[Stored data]
╔══

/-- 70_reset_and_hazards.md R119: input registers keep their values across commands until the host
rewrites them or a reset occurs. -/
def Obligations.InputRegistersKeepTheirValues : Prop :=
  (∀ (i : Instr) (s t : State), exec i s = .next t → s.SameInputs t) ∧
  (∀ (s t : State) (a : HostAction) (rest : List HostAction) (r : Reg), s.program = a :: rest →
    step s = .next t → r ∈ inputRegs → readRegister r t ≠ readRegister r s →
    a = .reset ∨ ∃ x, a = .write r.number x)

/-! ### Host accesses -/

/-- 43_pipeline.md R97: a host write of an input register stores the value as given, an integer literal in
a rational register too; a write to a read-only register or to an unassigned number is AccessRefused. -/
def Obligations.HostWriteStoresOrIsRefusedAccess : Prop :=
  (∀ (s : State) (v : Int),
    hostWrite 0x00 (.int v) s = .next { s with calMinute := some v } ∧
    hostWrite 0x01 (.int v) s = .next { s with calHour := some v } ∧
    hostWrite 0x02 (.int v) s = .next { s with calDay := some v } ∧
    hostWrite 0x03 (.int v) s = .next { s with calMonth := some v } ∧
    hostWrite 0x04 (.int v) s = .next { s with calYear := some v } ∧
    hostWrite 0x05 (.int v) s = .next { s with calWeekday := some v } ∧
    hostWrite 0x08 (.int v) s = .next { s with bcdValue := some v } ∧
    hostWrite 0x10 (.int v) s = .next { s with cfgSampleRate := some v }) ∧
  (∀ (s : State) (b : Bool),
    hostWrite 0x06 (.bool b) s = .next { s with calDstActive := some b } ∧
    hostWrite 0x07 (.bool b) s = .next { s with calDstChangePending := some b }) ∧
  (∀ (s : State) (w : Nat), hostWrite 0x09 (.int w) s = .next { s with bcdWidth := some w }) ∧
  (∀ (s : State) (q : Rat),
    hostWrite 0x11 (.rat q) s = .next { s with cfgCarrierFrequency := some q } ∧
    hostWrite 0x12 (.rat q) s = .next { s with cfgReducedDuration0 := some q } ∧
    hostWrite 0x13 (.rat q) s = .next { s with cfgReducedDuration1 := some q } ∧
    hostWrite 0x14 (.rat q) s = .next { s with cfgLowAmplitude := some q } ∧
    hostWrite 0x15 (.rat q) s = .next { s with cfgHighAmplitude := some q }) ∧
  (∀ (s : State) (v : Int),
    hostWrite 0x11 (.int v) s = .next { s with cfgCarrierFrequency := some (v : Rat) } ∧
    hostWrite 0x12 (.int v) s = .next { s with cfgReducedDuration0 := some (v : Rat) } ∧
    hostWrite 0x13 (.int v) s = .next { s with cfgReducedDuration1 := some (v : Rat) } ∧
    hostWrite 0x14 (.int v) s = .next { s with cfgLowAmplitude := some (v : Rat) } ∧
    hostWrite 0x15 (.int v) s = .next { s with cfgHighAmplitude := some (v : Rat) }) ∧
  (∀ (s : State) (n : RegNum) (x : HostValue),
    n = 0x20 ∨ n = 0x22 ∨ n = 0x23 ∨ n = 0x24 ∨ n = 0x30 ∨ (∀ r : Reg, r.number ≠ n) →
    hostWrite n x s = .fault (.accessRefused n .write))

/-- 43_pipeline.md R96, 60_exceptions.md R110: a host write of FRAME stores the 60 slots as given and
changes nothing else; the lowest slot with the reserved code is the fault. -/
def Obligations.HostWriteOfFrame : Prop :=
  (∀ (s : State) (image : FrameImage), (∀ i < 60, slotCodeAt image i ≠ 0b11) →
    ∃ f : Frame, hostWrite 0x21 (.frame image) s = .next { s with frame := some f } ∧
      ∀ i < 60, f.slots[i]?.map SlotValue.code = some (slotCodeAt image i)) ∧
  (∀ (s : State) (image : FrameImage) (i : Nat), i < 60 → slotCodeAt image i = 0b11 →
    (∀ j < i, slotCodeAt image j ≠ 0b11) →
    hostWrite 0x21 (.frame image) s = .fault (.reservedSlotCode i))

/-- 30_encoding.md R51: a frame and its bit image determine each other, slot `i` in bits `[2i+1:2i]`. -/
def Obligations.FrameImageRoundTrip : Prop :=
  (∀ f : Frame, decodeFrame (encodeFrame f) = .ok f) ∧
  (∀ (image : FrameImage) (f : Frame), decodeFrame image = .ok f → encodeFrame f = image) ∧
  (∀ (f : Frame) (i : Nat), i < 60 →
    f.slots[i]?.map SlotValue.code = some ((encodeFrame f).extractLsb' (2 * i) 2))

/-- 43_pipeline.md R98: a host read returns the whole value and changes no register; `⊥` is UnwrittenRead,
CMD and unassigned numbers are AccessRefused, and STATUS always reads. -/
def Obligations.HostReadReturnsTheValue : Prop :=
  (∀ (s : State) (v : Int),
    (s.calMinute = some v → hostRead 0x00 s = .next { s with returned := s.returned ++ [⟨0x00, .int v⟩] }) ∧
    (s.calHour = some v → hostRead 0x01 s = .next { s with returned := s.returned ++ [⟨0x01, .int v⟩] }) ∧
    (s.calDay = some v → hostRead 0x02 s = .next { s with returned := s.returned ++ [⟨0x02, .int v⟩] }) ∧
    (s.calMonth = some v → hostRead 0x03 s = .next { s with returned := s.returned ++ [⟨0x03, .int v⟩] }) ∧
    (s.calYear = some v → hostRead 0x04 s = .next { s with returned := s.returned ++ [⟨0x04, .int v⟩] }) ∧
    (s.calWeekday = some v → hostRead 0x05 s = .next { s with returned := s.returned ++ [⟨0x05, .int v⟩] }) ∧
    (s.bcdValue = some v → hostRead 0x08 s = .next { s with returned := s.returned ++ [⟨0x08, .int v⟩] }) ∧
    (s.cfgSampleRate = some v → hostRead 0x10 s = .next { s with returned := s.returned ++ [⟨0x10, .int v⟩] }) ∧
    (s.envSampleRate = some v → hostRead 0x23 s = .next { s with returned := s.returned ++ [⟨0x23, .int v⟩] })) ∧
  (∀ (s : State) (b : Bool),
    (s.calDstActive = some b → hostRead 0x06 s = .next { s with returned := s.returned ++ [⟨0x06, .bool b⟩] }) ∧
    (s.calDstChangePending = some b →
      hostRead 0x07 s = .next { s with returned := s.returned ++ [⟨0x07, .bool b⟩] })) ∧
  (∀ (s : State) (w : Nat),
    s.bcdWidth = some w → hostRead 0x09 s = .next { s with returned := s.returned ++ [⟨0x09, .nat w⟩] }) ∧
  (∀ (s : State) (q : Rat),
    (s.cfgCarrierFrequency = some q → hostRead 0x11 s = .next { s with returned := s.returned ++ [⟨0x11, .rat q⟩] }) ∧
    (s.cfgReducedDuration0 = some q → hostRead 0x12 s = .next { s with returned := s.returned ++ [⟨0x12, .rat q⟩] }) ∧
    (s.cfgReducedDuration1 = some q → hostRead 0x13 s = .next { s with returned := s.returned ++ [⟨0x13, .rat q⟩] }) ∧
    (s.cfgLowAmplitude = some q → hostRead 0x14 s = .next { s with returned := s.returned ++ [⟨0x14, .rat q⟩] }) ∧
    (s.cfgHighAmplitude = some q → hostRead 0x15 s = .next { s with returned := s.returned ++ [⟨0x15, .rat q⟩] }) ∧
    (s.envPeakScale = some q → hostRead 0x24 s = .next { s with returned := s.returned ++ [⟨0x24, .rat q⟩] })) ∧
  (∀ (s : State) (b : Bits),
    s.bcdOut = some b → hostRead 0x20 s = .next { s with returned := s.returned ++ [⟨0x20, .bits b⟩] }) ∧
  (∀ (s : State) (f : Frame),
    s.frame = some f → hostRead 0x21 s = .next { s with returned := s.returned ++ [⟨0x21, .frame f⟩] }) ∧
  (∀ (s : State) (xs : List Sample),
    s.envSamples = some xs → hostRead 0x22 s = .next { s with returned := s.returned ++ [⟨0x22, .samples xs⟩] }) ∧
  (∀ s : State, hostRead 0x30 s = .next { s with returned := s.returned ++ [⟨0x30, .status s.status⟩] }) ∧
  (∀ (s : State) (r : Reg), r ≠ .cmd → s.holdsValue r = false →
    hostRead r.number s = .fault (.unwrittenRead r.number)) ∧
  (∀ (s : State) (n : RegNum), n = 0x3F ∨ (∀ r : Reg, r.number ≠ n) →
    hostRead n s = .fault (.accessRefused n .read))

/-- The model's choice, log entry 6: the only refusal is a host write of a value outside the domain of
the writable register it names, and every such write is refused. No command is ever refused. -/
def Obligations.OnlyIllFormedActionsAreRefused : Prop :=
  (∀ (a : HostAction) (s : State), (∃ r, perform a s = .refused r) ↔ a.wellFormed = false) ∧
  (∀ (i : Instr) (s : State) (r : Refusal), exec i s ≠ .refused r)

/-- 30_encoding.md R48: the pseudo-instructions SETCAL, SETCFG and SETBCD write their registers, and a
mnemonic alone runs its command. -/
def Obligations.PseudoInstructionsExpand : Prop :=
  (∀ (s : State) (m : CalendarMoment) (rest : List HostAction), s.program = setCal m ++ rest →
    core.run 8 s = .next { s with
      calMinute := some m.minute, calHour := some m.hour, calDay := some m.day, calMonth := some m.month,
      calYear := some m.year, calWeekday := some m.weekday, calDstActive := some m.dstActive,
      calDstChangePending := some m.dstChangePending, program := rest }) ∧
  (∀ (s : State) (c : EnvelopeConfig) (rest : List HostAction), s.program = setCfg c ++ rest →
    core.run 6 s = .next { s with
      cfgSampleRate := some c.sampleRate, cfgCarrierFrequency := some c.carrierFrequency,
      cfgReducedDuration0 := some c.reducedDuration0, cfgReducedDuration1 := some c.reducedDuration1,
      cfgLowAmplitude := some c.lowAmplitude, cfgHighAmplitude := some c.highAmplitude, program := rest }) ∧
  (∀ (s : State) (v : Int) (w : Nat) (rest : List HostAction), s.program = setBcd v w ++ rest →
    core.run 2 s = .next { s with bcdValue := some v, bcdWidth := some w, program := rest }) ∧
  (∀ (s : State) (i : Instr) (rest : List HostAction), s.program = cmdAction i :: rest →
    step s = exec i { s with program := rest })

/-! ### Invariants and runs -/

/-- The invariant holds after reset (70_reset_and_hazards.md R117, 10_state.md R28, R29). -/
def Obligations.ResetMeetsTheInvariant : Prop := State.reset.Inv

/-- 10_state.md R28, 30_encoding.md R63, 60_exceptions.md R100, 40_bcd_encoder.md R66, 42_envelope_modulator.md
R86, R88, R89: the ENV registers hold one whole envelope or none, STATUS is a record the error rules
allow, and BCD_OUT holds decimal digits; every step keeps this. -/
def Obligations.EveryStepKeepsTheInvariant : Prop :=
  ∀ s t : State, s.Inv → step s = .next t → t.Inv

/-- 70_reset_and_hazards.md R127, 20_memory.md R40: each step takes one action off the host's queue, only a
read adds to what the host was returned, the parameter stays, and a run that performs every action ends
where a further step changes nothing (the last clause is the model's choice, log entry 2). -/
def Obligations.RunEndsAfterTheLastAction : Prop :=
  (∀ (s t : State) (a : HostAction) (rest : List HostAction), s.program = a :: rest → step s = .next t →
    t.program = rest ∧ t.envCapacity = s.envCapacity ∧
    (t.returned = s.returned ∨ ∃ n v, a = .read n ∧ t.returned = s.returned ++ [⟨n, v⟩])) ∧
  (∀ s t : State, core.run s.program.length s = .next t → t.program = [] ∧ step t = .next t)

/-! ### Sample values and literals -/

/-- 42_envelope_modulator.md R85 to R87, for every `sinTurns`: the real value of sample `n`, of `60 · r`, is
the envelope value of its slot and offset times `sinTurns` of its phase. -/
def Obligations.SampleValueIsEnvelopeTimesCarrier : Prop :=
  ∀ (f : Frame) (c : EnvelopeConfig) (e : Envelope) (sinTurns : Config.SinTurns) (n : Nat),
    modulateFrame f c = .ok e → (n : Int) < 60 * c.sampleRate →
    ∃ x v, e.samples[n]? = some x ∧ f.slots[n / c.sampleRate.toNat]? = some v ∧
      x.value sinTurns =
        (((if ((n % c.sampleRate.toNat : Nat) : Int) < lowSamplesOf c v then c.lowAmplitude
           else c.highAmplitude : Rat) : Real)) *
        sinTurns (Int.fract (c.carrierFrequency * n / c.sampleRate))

╚══

## Task details
Retype exactly. Start at the line with "(((if ((n % c.sampleRate.toNat" and stop at the last line of the data.

## Answer box
        (((if ((n % c.sampleRate.toNat : Nat) : Int) < lowSamplesOf c v then c.lowAmplitude
           else c.highAmplitude : Rat) : Real)) *
        sinTurns (Int.fract (c.carrierFrequency * n / c.sampleRate))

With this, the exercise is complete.